The idea is to introduce a rotated quadratic cone for each asymptote in the convex approximations as each asymptote will have the following epigraph form.

\[ s_{ij}\frac{p_{ij}}{U_j-x_j} + (1-s_{ij})\frac{q_{ij}}{x_j - L_j} \leq t_{ij}, \]

where \(t_{ij}\) is an auxiliary variable and \(s_{ij}\) is a binary value describing if the upper or lower asymptotes is active or not. Abusing this notation we can rewrite the inequality as

\[ s_{ij}p_{ij} + (1-s_{ij})q_{ij} \leq t_{ij}\left(s_{ij}(U_j-x_j) + (1-s_{ij})(x_j - L_j) \right). \]

Now using the definition of the rotated quadratic cone as described in (11) get that

\[ \begin{bmatrix} %\frac{t_{ij}}{2}\\ t_{ij}\\ s_{ij}(U_j-x_j) + (1-s_{ij})(x_j - L_j)\\ \sqrt{2}\sqrt{p_{ij}s_{ij} + (1-s_{ij})q_{ij}} \end{bmatrix} \in \mathcal{Q}_r^3, \quad \text{for } i = 0,1,\dots m,\text{ and } j=1,\dots, n. \]

The final optimization problem is given below.

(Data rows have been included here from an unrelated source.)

@[simp] theorem State.respond_cfg (s : State) (r : Byte) : (s.respond r).cfg = s.cfg := rfl
@[simp] theorem State.respond_cram (s : State) (r : Byte) : (s.respond r).cram = s.cram := rfl
@[simp] theorem State.respond_tileDirty (s : State) (r : Byte) : (s.respond r).tileDirty = s.tileDirty := rfl
@[simp] theorem State.respond_spatDirty (s : State) (r : Byte) : (s.respond r).spatDirty = s.spatDirty := rfl
@[simp] theorem State.respond_tilePix (s : State) (r : Byte) : (s.respond r).tilePix = s.tilePix := rfl
@[simp] theorem State.respond_spatPix (s : State) (r : Byte) : (s.respond r).spatPix = s.spatPix := rfl
@[simp] theorem State.respond_vram (s : State) (r : Byte) : (s.respond r).vram = s.vram := rfl
@[simp] theorem State.respond_cellDirty (s : State) (r : Byte) : (s.respond r).cellDirty = s.cellDirty := rfl
@[simp] theorem State.respond_pf (s : State) (r : Byte) : (s.respond r).pf = s.pf := rfl
@[simp] theorem State.respond_pscr (s : State) (r : Byte) : (s.respond r).pscr = s.pscr := rfl
@[simp] theorem State.respond_scroll (s : State) (r : Byte) : (s.respond r).scroll = s.scroll := rfl
@[simp] theorem State.respond_colscroll (s : State) (r : Byte) : (s.respond r).colscroll = s.colscroll := rfl
@[simp] theorem State.respond_colorbank (s : State) (r : Byte) : (s.respond r).colorbank = s.colorbank := rfl
@[simp] theorem State.respond_palram (s : State) (r : Byte) : (s.respond r).palram = s.palram := rfl
@[simp] theorem State.respond_draworder (s : State) (r : Byte) : (s.respond r).draworder = s.draworder := rfl
@[simp] theorem State.respond_priority (s : State) (r : Byte) : (s.respond r).priority = s.priority := rfl
@[simp] theorem State.respond_spram (s : State) (r : Byte) : (s.respond r).spram = s.spram := rfl
@[simp] theorem State.respond_coll (s : State) (r : Byte) : (s.respond r).coll = s.coll := rfl
@[simp] theorem State.respond_viden (s : State) (r : Byte) : (s.respond r).viden = s.viden := rfl
@[simp] theorem State.respond_banksw (s : State) (r : Byte) : (s.respond r).banksw = s.banksw := rfl
@[simp] theorem State.respond_gfxptr (s : State) (r : Byte) : (s.respond r).gfxptr = s.gfxptr := rfl
@[simp] theorem State.respond_zready (s : State) (r : Byte) : (s.respond r).zready = s.zready := rfl
@[simp] theorem State.respond_zaccept (s : State) (r : Byte) : (s.respond r).zaccept = s.zaccept := rfl
@[simp] theorem State.respond_fromz80 (s : State) (r : Byte) : (s.respond r).fromz80 = s.fromz80 := rfl
@[simp] theorem State.respond_toz80 (s : State) (r : Byte) : (s.respond r).toz80 = s.toz80 := rfl
@[simp] theorem State.respond_portaIn (s : State) (r : Byte) : (s.respond r).portaIn = s.portaIn := rfl
@[simp] theorem State.respond_portaOut (s : State) (r : Byte) : (s.respond r).portaOut = s.portaOut := rfl
@[simp] theorem State.respond_addr16 (s : State) (r : Byte) : (s.respond r).addr16 = s.addr16 := rfl
@[simp] theorem State.respond_mcuIrq (s : State) (r : Byte) : (s.respond r).mcuIrq = s.mcuIrq := rfl
@[simp] theorem State.respond_evq (s : State) (r : Byte) : (s.respond r).evq = s.evq := rfl
@[simp] theorem State.respond_protValue (s : State) (r : Byte) : (s.respond r).protValue = s.protValue := rfl
@[simp] theorem State.respond_trace (s : State) (r : Byte) : (s.respond r).trace = s.trace := rfl
@[simp] theorem State.respond_busIn (s : State) (r : Byte) : (s.respond r).busIn = s.busIn := rfl
@[simp] theorem State.respond_portIn (s : State) (r : Byte) : (s.respond r).portIn = s.portIn := rfl
@[simp] theorem State.respond_draws (s : State) (r : Byte) : (s.respond r).draws = s.draws := rfl
@[simp] theorem State.respond_lastProc (s : State) (r : Byte) : (s.respond r).lastProc = s.lastProc := rfl
@[simp] theorem State.respond_marked (s : State) (r : Byte) : (s.respond r).marked = s.marked := rfl
@[simp] theorem State.respond_out (s : State) (r : Byte) : (s.respond r).out = { Outputs.none with data := some r } := rfl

\[\begin{aligned} \min_{x\in\mathbb{R}^n, t\in \mathbb{R}^{m\cdot n}, z\in\mathbb{R}} z \qquad&\\ 0 \leq t_{ij} \qquad \text{for } &i = 0,1,\dots m,\text{ and } j=1,\dots, n.\\ \sum_{j=1}^m t_{ij} \leq z, \quad \text{ for } &i=0,1,\dots, n.\\ \begin{bmatrix} %\frac{t_{ij}}{2}\\ t_{ij}\\ s_{ij}(U_j-x_j) + (1-s_{ij})(x_j - L_j)\\ \sqrt{2}\sqrt{p_{ij}s_{ij} + (1-s_{ij})q_{ij}} \end{bmatrix} \in \mathcal{Q}_r^3, \quad \text{for } &i = 0,1,\dots m,\text{ and } j=1,\dots, n.\\ x_j^{l} \leq x_j \leq x_j^u, \quad \text{for } &j=1,\dots, n. \end{aligned}\]

The above optimization problem can be solved using a conic solver such as MOSEK.

References

[1] Svanberg, Krister. “The method of moving asymptotes - A new method for structural optimization.” International Journal for Numerical Methods in Engineering 24.2 (1987): 359–373. Print.